In her definition, Skinner describes digital preservation as the "management and maintenance of digital information over a long period of time." How long, she says, is unknown at this point, but its sure is longer than many of our access systems will be around, which is currently running at about 3 years per system. This is why adopting recognized standards are important -- for interoperability -- between systems and between collaborating institutions.
Skinner's largest project of the last few years has been in developing the MetaArchive, which was in turn developed out of the Lots of Copies Keeps Stuff Safe (LOCKSS) framework created by Stanford. The idea behind LOCKSS and the MetaArchive is that a minimum of 6 copies of information is stored across a large geographic space (could be even across several continents). Automated checks continually verify the accuracy and completeness of data. If anything happens to a single file in one of the repositories then the other 5 check to make sure their data is complete, and replace the bad or corrupt file in the 6th location. This idea of spreading information across a great geographic area could help restore information in the case of a major disaster. An example that Skinner gave was NPR content that was destroyed by Hurricane Katrina was able to be restored from the mirrored content kept at Emory University.
The biggest "AHA!" that came out of the day for me was that if you choose your access tool too early in the digital library design process, then your collection ends up becoming bound by the tool. By examining and fully understanding your collection, you can choose a tool that allows for curation of the materials that complements the care received by the analog materials. Process for selection should be identifying materials, seeing what information is available (ie. cataloging record) and then choose the metadata.
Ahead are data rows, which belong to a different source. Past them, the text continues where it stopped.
-- ==== Sys2Proof/Laws/Slot.lean ====
section
/-! SUPPORT. What each update of a slot leaves alone: one lemma for each field and update; and what a register reads as after a
write. -/

namespace Sys2Proof.Machine

namespace Slot

/-! ## `take` -/

@[simp] theorem take_status (x : Slot) (r : Nat) (b : Bool) : (x.take r b).status = x.status := by
  unfold take; split <;> rfl
@[simp] theorem take_gen (x : Slot) (r : Nat) (b : Bool) : (x.take r b).gen = x.gen := by
  unfold take; split <;> rfl
@[simp] theorem take_pc (x : Slot) (r : Nat) (b : Bool) : (x.take r b).pc = x.pc := by
  unfold take; split <;> rfl
@[simp] theorem take_ns (x : Slot) (r : Nat) (b : Bool) : (x.take r b).ns = x.ns := by
  unfold take; split <;> rfl
@[simp] theorem take_nv (x : Slot) (r : Nat) (b : Bool) : (x.take r b).nv = x.nv := by
  unfold take; split <;> rfl
@[simp] theorem take_sreg (x : Slot) (r : Nat) (b : Bool) : (x.take r b).sreg = x.sreg := by
  unfold take; split <;> rfl
@[simp] theorem take_vreg (x : Slot) (r : Nat) (b : Bool) : (x.take r b).vreg = x.vreg := by
  unfold take; split <;> rfl
@[simp] theorem take_preg (x : Slot) (r : Nat) (b : Bool) : (x.take r b).preg = x.preg := by
  unfold take; split <;> rfl
@[simp] theorem take_spend (x : Slot) (r : Nat) (b : Bool) : (x.take r b).spend = x.spend := by
  unfold take; split <;> rfl
@[simp] theorem take_serr (x : Slot) (r : Nat) (b : Bool) : (x.take r b).serr = x.serr := by
  unfold take; split <;> rfl
@[simp] theorem take_vfull (x : Slot) (r : Nat) (b : Bool) : (x.take r b).vfull = x.vfull := by
  unfold take; split <;> rfl
@[simp] theorem take_vpend (x : Slot) (r : Nat) (b : Bool) : (x.take r b).vpend = x.vpend := by
  unfold take; split <;> rfl
@[simp] theorem take_vdead (x : Slot) (r : Nat) (b : Bool) : (x.take r b).vdead = x.vdead := by
  unfold take; split <;> rfl
@[simp] theorem take_verr (x : Slot) (r : Nat) (b : Bool) : (x.take r b).verr = x.verr := by
  unfold take; split <;> rfl
@[simp] theorem take_pfull (x : Slot) (r : Nat) (b : Bool) : (x.take r b).pfull = x.pfull := by
  unfold take; split <;> rfl
@[simp] theorem take_ppend (x : Slot) (r : Nat) (b : Bool) : (x.take r b).ppend = x.ppend := by
  unfold take; split <;> rfl
@[simp] theorem take_perr (x : Slot) (r : Nat) (b : Bool) : (x.take r b).perr = x.perr := by
  unfold take; split <;> rfl
@[simp] theorem take_phase (x : Slot) (r : Nat) (b : Bool) : (x.take r b).phase = x.phase := by
  unfold take; split <;> rfl
@[simp] theorem take_tid (x : Slot) (r : Nat) (b : Bool) : (x.take r b).tid = x.tid := by
  unfold take; split <;> rfl
@[simp] theorem take_tix (x : Slot) (r : Nat) (b : Bool) : (x.take r b).tix = x.tix := by
  unfold take; split <;> rfl
@[simp] theorem take_tiy (x : Slot) (r : Nat) (b : Bool) : (x.take r b).tiy = x.tiy := by
  unfold take; split <;> rfl
@[simp] theorem take_tiz (x : Slot) (r : Nat) (b : Bool) : (x.take r b).tiz = x.tiz := by
  unfold take; split <;> rfl
@[simp] theorem take_targ (x : Slot) (r : Nat) (b : Bool) : (x.take r b).targ = x.targ := by
  unfold take; split <;> rfl
@[simp] theorem take_tfmt (x : Slot) (r : Nat) (b : Bool) : (x.take r b).tfmt = x.tfmt := by
  unfold take; split <;> rfl
@[simp] theorem take_tsca (x : Slot) (r : Nat) (b : Bool) : (x.take r b).tsca = x.tsca := by
  unfold take; split <;> rfl
@[simp] theorem take_tscb (x : Slot) (r : Nat) (b : Bool) : (x.take r b).tscb = x.tscb := by
  unfold take; split <;> rfl
@[simp] theorem take_tkey (x : Slot) (r : Nat) (b : Bool) : (x.take r b).tkey = x.tkey := by
  unfold take; split <;> rfl
@[simp] theorem take_vfmt (x : Slot) (r : Nat) (b : Bool) : (x.take r b).vfmt = x.vfmt := by
  unfold take; split <;> rfl
@[simp] theorem take_rmode (x : Slot) (r : Nat) (b : Bool) : (x.take r b).rmode = x.rmode := by
  unfold take; split <;> rfl
@[simp] theorem take_fflags (x : Slot) (r : Nat) (b : Bool) : (x.take r b).fflags = x.fflags := by
  unfold take; split <;> rfl
@[simp] theorem take_greq (x : Slot) (r : Nat) (b : Bool) : (x.take r b).greq = x.greq := by
  unfold take; split <;> rfl
@[simp] theorem take_cvmask (x : Slot) (r : Nat) (b : Bool) : (x.take r b).cvmask = x.cvmask := by
  unfold take; split <;> rfl
@[simp] theorem take_colr (x : Slot) (r : Nat) (b : Bool) : (x.take r b).colr = x.colr := by
  unfold take; split <;> rfl
@[simp] theorem take_parklim (x : Slot) (r : Nat) (b : Bool) : (x.take r b).parklim = x.parklim := by
  unfold take; split <;> rfl
@[simp] theorem take_unack (x : Slot) (r : Nat) (b : Bool) : (x.take r b).unack = x.unack := by
  unfold take; split <;> rfl
@[simp] theorem take_aown (x : Slot) (r : Nat) (b : Bool) : (x.take r b).aown = x.aown := by
  unfold take; split <;> rfl
@[simp] theorem take_tvec (x : Slot) (r : Nat) (b : Bool) : (x.take r b).tvec = x.tvec := by
  unfold take; split <;> rfl
@[simp] theorem take_tcause (x : Slot) (r : Nat) (b : Bool) : (x.take r b).tcause = x.tcause := by
  unfold take; split <;> rfl
@[simp] theorem take_tepc (x : Slot) (r : Nat) (b : Bool) : (x.take r b).tepc = x.tepc := by
  unfold take; split <;> rfl
@[simp] theorem take_tval (x : Slot) (r : Nat) (b : Bool) : (x.take r b).tval = x.tval := by
  unfold take; split <;> rfl
@[simp] theorem take_save (x : Slot) (r : Nat) (b : Bool) : (x.take r b).save = x.save := by
  unfold take; split <;> rfl
@[simp] theorem take_park (x : Slot) (r : Nat) (b : Bool) : (x.take r b).park = x.park := by
  unfold take; split <;> rfl
@[simp] theorem take_tries (x : Slot) (r : Nat) (b : Bool) : (x.take r b).tries = x.tries := by
  unfold take; split <;> rfl
@[simp] theorem take_await (x : Slot) (r : Nat) (b : Bool) : (x.take r b).await = x.await := by
  unfold take; split <;> rfl
@[simp] theorem take_killReq (x : Slot) (r : Nat) (b : Bool) : (x.take r b).killReq = x.killReq := by
  unfold take; split <;> rfl
@[simp] theorem take_deferred (x : Slot) (r : Nat) (b : Bool) : (x.take r b).deferred = x.deferred := by
  unfold take; split <;> rfl
@[simp] theorem take_cap (x : Slot) (r : Nat) (b : Bool) : (x.take r b).cap = x.cap := by
  unfold take; split <;> rfl
@[simp] theorem take_replay (x : Slot) (r : Nat) (b : Bool) : (x.take r b).replay = x.replay := by
  unfold take; split <;> rfl
@[simp] theorem take_fork (x : Slot) (r : Nat) (b : Bool) : (x.take r b).fork = x.fork := by
  unfold take; split <;> rfl
@[simp] theorem take_opIdx (x : Slot) (r : Nat) (b : Bool) : (x.take r b).opIdx = x.opIdx := by
  unfold take; split <;> rfl
@[simp] theorem take_removedAt (x : Slot) (r : Nat) (b : Bool) : (x.take r b).removedAt = x.removedAt := by
  unfold take; split <;> rfl
@[simp] theorem take_exemptUntil (x : Slot) (r : Nat) (b : Bool) : (x.take r b).exemptUntil = x.exemptUntil := by
  unfold take; split <;> rfl
@[simp] theorem take_shoot (x : Slot) (r : Nat) (b : Bool) : (x.take r b).shoot = x.shoot := by
  unfold take; split <;> rfl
Only when this process is complete should the tool be selected. I will have more thoughts on how this will change my approach to developing my repository in a later post.
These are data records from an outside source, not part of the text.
-- ==== Sys2Proof/Laws/Memory.lean ====
section
/-! SUPPORT. Every operation over a cell's local memory, a die's commons and physical memory keeps the canonical form. -/

namespace Sys2Proof.Machine

/-! ## Local memory -/

namespace Loc

@[simp] theorem setEntry_mem (c : Cell) (f : Nat) (e : DirEntry) : (setEntry c f e).mem = c.mem := rfl

theorem wf_raw {c : Cell} (o : Nat) (bs : List Byte) (h : Memory.wf c.mem = true) : Memory.wf (raw c o bs).mem = true := by
  induction bs generalizing c o with
  | nil => exact h
  | cons b bs ih => exact ih _ (Memory.wf_write _ _ h)

theorem wf_reclass {c : Cell} (f : Nat) (h : Memory.wf c.mem = true) : Memory.wf (reclass c f).mem = true := by
  unfold reclass
  generalize 1024 = k
  dsimp only
  split
  · exact h
  · split
    · exact h
    · exact Memory.wf_writeN _ _ _ h

theorem wf_setFmt {c : Cell} (f code : Nat) (h : Memory.wf c.mem = true) : Memory.wf (setFmt c f code).mem = true :=
  wf_reclass f h

theorem wf_zeroFrame {c : Cell} (f : Nat) (h : Memory.wf c.mem = true) : Memory.wf (zeroFrame c f).mem = true :=
  Memory.wf_clear _ _ h

theorem wf_partialAt {c : Cell} (o : Nat) (bs : List Byte) (h : Memory.wf c.mem = true) :
    Memory.wf (partialAt c o bs).mem = true := by
  unfold partialAt
  dsimp only
  split
  · exact wf_raw _ _ h
  · split
    · exact h
    · exact wf_raw _ _ h

theorem wf_locWrite {c : Cell} (o : Nat) (bs : List Byte) (h : Memory.wf c.mem = true) : Memory.wf (write c o bs).mem = true :=
  wf_partialAt _ _ h

theorem wf_writeUnits {c : Cell} (o n : Nat) (bs : List Byte) (h : Memory.wf c.mem = true) :
    Memory.wf (writeUnits c o n bs).mem = true := by
  induction n generalizing c o bs with
  | zero => exact h
  | succ n ih => exact ih _ _ (wf_locWrite _ _ h)

theorem wf_writeFrame {c : Cell} (f : Nat) (fmt : Option Nat) (v : Nat) (h : Memory.wf c.mem = true) :
    Memory.wf (writeFrame c f fmt v).mem = true := by
  unfold writeFrame
  generalize 1024 = k
  cases fmt with
  | none => exact wf_reclass _ (Memory.wf_writeN _ _ _ h)
  | some code => exact wf_setFmt _ _ (Memory.wf_writeN _ _ _ h)

@[simp] theorem setFull_mem (c : Cell) (o : Nat) (b : Bool) : (setFull c o b).mem = c.mem := rfl

end Loc

/-! ## The state -/

/-- The canonical form looks at the three memories alone. -/
theorem canonical_of_eq {s t : State} (h : Safety.MemoryCanonical s) (hp : t.phys = s.phys) (hc : t.cells = s.cells)
    (hm : t.commons = s.commons) : Safety.MemoryCanonical t := by
  unfold Safety.MemoryCanonical at *
  rw [hp, hc, hm]
  exact h

theorem canonical_cell {s : State} (h : Safety.MemoryCanonical s) (n : Nat) : Memory.wf (s.cell n).mem = true := by
  have key : ∀ m : FMap Cell, (∀ q ∈ m, Memory.wf q.2.mem = true) → Memory.wf (FMap.get Cell.init m n).mem = true := by
    intro m hm
    induction m with
    | nil => rfl
    | cons q m ih =>
      obtain ⟨k, c⟩ := q
      simp only [FMap.get, FMap.find?_cons]
      split
      · exact hm (k, c) List.mem_cons_self
      · exact ih (fun q hq => hm q (List.mem_cons_of_mem _ hq))
  exact key s.cells h.2.1

theorem canonical_commonsOf {s : State} (h : Safety.MemoryCanonical s) (d : Nat) : Memory.wf (s.commonsOf d) = true := by
  have key : ∀ m : FMap Memory, (∀ q ∈ m, Memory.wf q.2 = true) → Memory.wf (FMap.get [] m d) = true := by
    intro m hm
    induction m with
    | nil => rfl
    | cons q m ih =>
      obtain ⟨k, c⟩ := q
      simp only [FMap.get, FMap.find?_cons]
      split
      · exact hm (k, c) List.mem_cons_self
      · exact ih (fun q hq => hm q (List.mem_cons_of_mem _ hq))
  exact key s.commons h.2.2

/-- A cell with a canonical memory may be put back. -/
theorem canonical_setCell {s : State} (h : Safety.MemoryCanonical s) (n : Nat) {c : Cell} (hc : Memory.wf c.mem = true) :
    Safety.MemoryCanonical (s.setCell n c) := by
  refine ⟨h.1, fun q hq => ?_, h.2.2⟩
  rcases FMap.mem_put hq with e | e
  · rw [e]; exact hc
  · exact h.2.1 q e

theorem canonical_modCell {s : State} (h : Safety.MemoryCanonical s) (n : Nat) {f : Cell → Cell}
    (hf : Memory.wf (f (s.cell n)).mem = true) : Safety.MemoryCanonical (s.modCell n f) := canonical_setCell h n hf

theorem forgetRows_cells (s : State) (cell o : Nat) : (forgetRows s cell o).cells = s.cells := by
  unfold forgetRows; dsimp only; split <;> rfl

theorem canonical_forgetRows {s : State} (h : Safety.MemoryCanonical s) (cell o : Nat) :
    Safety.MemoryCanonical (forgetRows s cell o) := by
  unfold forgetRows; dsimp only; split
  · exact h
  · exact canonical_of_eq h rfl rfl rfl

theorem canonical_localWrite {s : State} (h : Safety.MemoryCanonical s) (cell o n v : Nat) :
    Safety.MemoryCanonical (localWrite s cell o n v) :=
  canonical_of_eq (canonical_modCell (canonical_forgetRows h cell o) cell (f := fun c => Loc.write c o (toBytes n v))
    (Loc.wf_locWrite o (toBytes n v) (canonical_cell (canonical_forgetRows h cell o) cell))) rfl rfl rfl

/-- An access at a cell's local memory keeps the form. -/
theorem canonical_performLocal {s : State} (h : Safety.MemoryCanonical s) (cell o : Nat) (op : MemOp) :
    Safety.MemoryCanonical (performLocal s cell o op).2 := by
  have full : ∀ {t : State}, Safety.MemoryCanonical t → ∀ b, Safety.MemoryCanonical (setWordFull t cell o b) :=
    fun ht b => canonical_modCell ht cell (by simpa using canonical_cell ht cell)
  have wr : ∀ n v, Safety.MemoryCanonical (localWrite s cell o n v) := canonical_localWrite h cell o
  have forget : ∀ {t : State}, Safety.MemoryCanonical t → Safety.MemoryCanonical (forgetJoin t cell o) :=
    fun ht => canonical_modCell ht cell (canonical_cell ht cell)
  have at_ : ∀ v, Safety.MemoryCanonical (localWrite s cell o 8 v) := wr 8
  unfold performLocal
  dsimp only
  split
  · exact h
  · cases op
    case sts v => dsimp only; split <;> first | exact h | exact forget (full (at_ v) true)
    case fefill v => exact forget (full (at_ v) true)
    case feempty => exact forget (full h false)
    case lds => dsimp only; (repeat' split) <;> first | exact h | exact forget (full h false)
    all_goals (dsimp only; (repeat' split) <;> first | exact h | exact wr _ _)

theorem canonical_commonsWrite {s : State} (h : Safety.MemoryCanonical s) (d : Nat) (pl : Nat × Nat × Nat) (byte n v : Nat) :
    Safety.MemoryCanonical (commonsWrite s d pl byte n v) := by
  refine ⟨h.1, h.2.1, fun q hq => ?_⟩
  unfold commonsWrite at hq
  dsimp only at hq
  rcases FMap.mem_put hq with e | e
  · rw [e]
    dsimp only
    split
    · split
      · exact Memory.wf_writeN _ _ _ (Memory.wf_writeN _ _ _ (canonical_commonsOf h d))
      · exact Memory.wf_writeN _ _ _ (canonical_commonsOf h d)
    · exact Memory.wf_writeN _ _ _ (canonical_commonsOf h d)
  · exact h.2.2 q e

/-! ## Physical memory -/

theorem canonical_physReadLine {s : State} (h : Safety.MemoryCanonical s) (pa n key : Nat) :
    Safety.MemoryCanonical (physReadLine s pa n key).2 := by
  unfold physReadLine
  split
  · exact h
  · exact canonical_of_eq h rfl rfl rfl

theorem canonical_physWriteLine {s : State} (h : Safety.MemoryCanonical s) (pa n v key : Nat) :
    Safety.MemoryCanonical (physWriteLine s pa n v key) := by
  unfold physWriteLine
  dsimp only
  split
  · exact ⟨Memory.wf_writeN _ _ _ h.1, h.2.1, h.2.2⟩
  · exact ⟨Memory.wf_writeN _ _ _ (Memory.wf_writeN _ _ _ h.1), h.2.1, h.2.2⟩

theorem canonical_homeWrite {s : State} (h : Safety.MemoryCanonical s) (pa n v key : Nat) (w : Option Nat) :
    Safety.MemoryCanonical (homeWrite s pa n v key w) :=
  canonical_of_eq (canonical_physWriteLine (canonical_of_eq h rfl rfl rfl : Safety.MemoryCanonical (serialise s _ _ _)) pa n v key)
    rfl rfl rfl

theorem canonical_foldl {α : Type} {f : State → α → State} (hf : ∀ s a, Safety.MemoryCanonical s → Safety.MemoryCanonical (f s a))
    (l : List α) {s : State} (h : Safety.MemoryCanonical s) : Safety.MemoryCanonical (l.foldl f s) := by
  induction l generalizing s with
  | nil => exact h
  | cons a l ih => exact ih (hf _ _ h)

/-- Counting changes registers alone. -/
theorem canonical_count {s : State} (h : Safety.MemoryCanonical s) (base ev k : Nat) : Safety.MemoryCanonical (count s base ev k) :=
  canonical_foldl (fun s n hs => by
    unfold bump; dsimp only; split
    · split <;> exact canonical_of_eq hs rfl rfl rfl
    · exact hs) _ h

theorem canonical_writeMiss {s : State} (h : Safety.MemoryCanonical s) (d line key : Nat) :
    Safety.MemoryCanonical (writeMiss s d line key) := by
  unfold writeMiss; split
  · exact canonical_of_eq h rfl rfl rfl
  · exact h

theorem canonical_cachedWrite {s : State} (h : Safety.MemoryCanonical s) (pa n v key : Nat) (w : Option Nat) :
    Safety.MemoryCanonical (cachedWrite s pa n v key w) := 
  canonical_homeWrite (canonical_writeMiss (canonical_count h _ _ _) _ _ _) _ _ _ _ _

theorem canonical_performForward {s : State} (h : Safety.MemoryCanonical s) (f : Forward) :
    Safety.MemoryCanonical (performForward s f) := canonical_cachedWrite h _ _ _ _ _

theorem canonical_flushLine {s : State} (h : Safety.MemoryCanonical s) (d line : Nat) : Safety.MemoryCanonical (flushLine s d line) := by
  unfold flushLine
  exact canonical_foldl (fun _ f hs => canonical_performForward hs f) _ (canonical_of_eq h rfl rfl rfl)

theorem canonical_flushDie {s : State} (h : Safety.MemoryCanonical s) (d : Nat) : Safety.MemoryCanonical (flushDie s d) := by
  unfold flushDie
  exact canonical_foldl (fun _ f hs => canonical_performForward hs f) _ (canonical_of_eq h rfl rfl rfl)

theorem canonical_dropReplica {s : State} (h : Safety.MemoryCanonical s) (d line : Nat) :
    Safety.MemoryCanonical (dropReplica s d line) := canonical_of_eq (canonical_flushLine h d line) rfl rfl rfl

/-- Room in a slice is made without a change of memory, but for forwards that go home. -/
theorem canonical_makeRoom {s : State} (h : Safety.MemoryCanonical s) (d line : Nat) : Safety.MemoryCanonical (makeRoom s d line) := by
  unfold makeRoom
  split
  · exact h
  · split
    · exact canonical_of_eq h rfl rfl rfl
    · split
      · exact canonical_of_eq (canonical_dropReplica h d _) rfl rfl rfl
      · exact h

theorem canonical_serialise {s : State} (h : Safety.MemoryCanonical s) (d line key : Nat) :
    Safety.MemoryCanonical (serialise s d line key) := canonical_of_eq h rfl rfl rfl

theorem canonical_replicaData {s : State} (h : Safety.MemoryCanonical s) (d line key : Nat) :
    Safety.MemoryCanonical (replicaData s d line key).2 := by
  unfold replicaData
  split
  · exact h
  · exact canonical_physReadLine (canonical_flushLine h _ _) _ _ _

theorem canonical_putReplica {s : State} (h : Safety.MemoryCanonical s) (keep : Bool) (r : Replica) :
    Safety.MemoryCanonical (putReplica s keep r) := by
  have hr : Safety.MemoryCanonical (removeReplica s r.die r.line) := canonical_of_eq h rfl rfl rfl
  unfold putReplica
  dsimp only
  split
  · exact canonical_of_eq (canonical_makeRoom hr r.die r.line) rfl rfl rfl
  · exact hr

theorem canonical_noteForward {s : State} (h : Safety.MemoryCanonical s) (f : Forward) : Safety.MemoryCanonical (noteForward s f) :=
  canonical_of_eq h rfl rfl rfl

theorem canonical_sliceWrite {s : State} (h : Safety.MemoryCanonical s) (d pa n v key attr : Nat) (w : Option Nat) :
    Safety.MemoryCanonical (sliceWrite s d pa n v key attr w) := by
  have slice : Safety.MemoryCanonical (countSlice s d (lineOf pa) key attr) := by
    unfold countSlice; split <;> exact canonical_count h _ _ _
  unfold sliceWrite
  dsimp only
  split
  · exact canonical_homeWrite (canonical_dropReplica slice _ _) _ _ _ _ _
  · split
    · exact canonical_cachedWrite h _ _ _ _ _
    · exact canonical_noteForward (canonical_putReplica (canonical_replicaData
        (canonical_serialise (canonical_writeMiss (canonical_count h _ _ _) _ _ _) _ _ _) _ _ _) _ _) _

theorem canonical_engineWrite {s : State} (h : Safety.MemoryCanonical s) (d pa n v key attr : Nat) :
    Safety.MemoryCanonical (engineWrite s d pa n v key attr) := by
  unfold engineWrite
  refine canonical_foldl (fun s i hs => ?_) _ h
  dsimp only
  generalize (if i = 0 then pa else (pa / 128 + i) * 128) = lo
  split
  · exact canonical_sliceWrite hs _ _ _ _ _ _ _
  · exact hs

theorem canonical_hostWrite {s : State} (h : Safety.MemoryCanonical s) (pa n v : Nat) :
    Safety.MemoryCanonical (hostWrite s pa n v) := by
  unfold hostWrite
  refine canonical_foldl (fun s i hs => ?_) _ h
  dsimp only
  generalize (if i = 0 then pa else (pa / 128 + i) * 128) = lo
  split
  · exact canonical_cachedWrite hs _ _ _ _ _
  · exact hs

/-- The state after reset is in canonical form. -/
theorem canonical_reset : Memory.wf State.reset.phys = true := rfl

end Sys2Proof.Machine
end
The presentation was great, and the instructors knowledgable and friendly. They realize fully that as the field is new, no one really truly knows what they are doing for the long haul, and the more that we can help each other out, the more successful the digital preservation program will be.
Thursday, November 29, 2007
The internet is running out of space!
"Consumer demand for bandwidth could see the internet running out of capacity as early as 2010, a new study warns."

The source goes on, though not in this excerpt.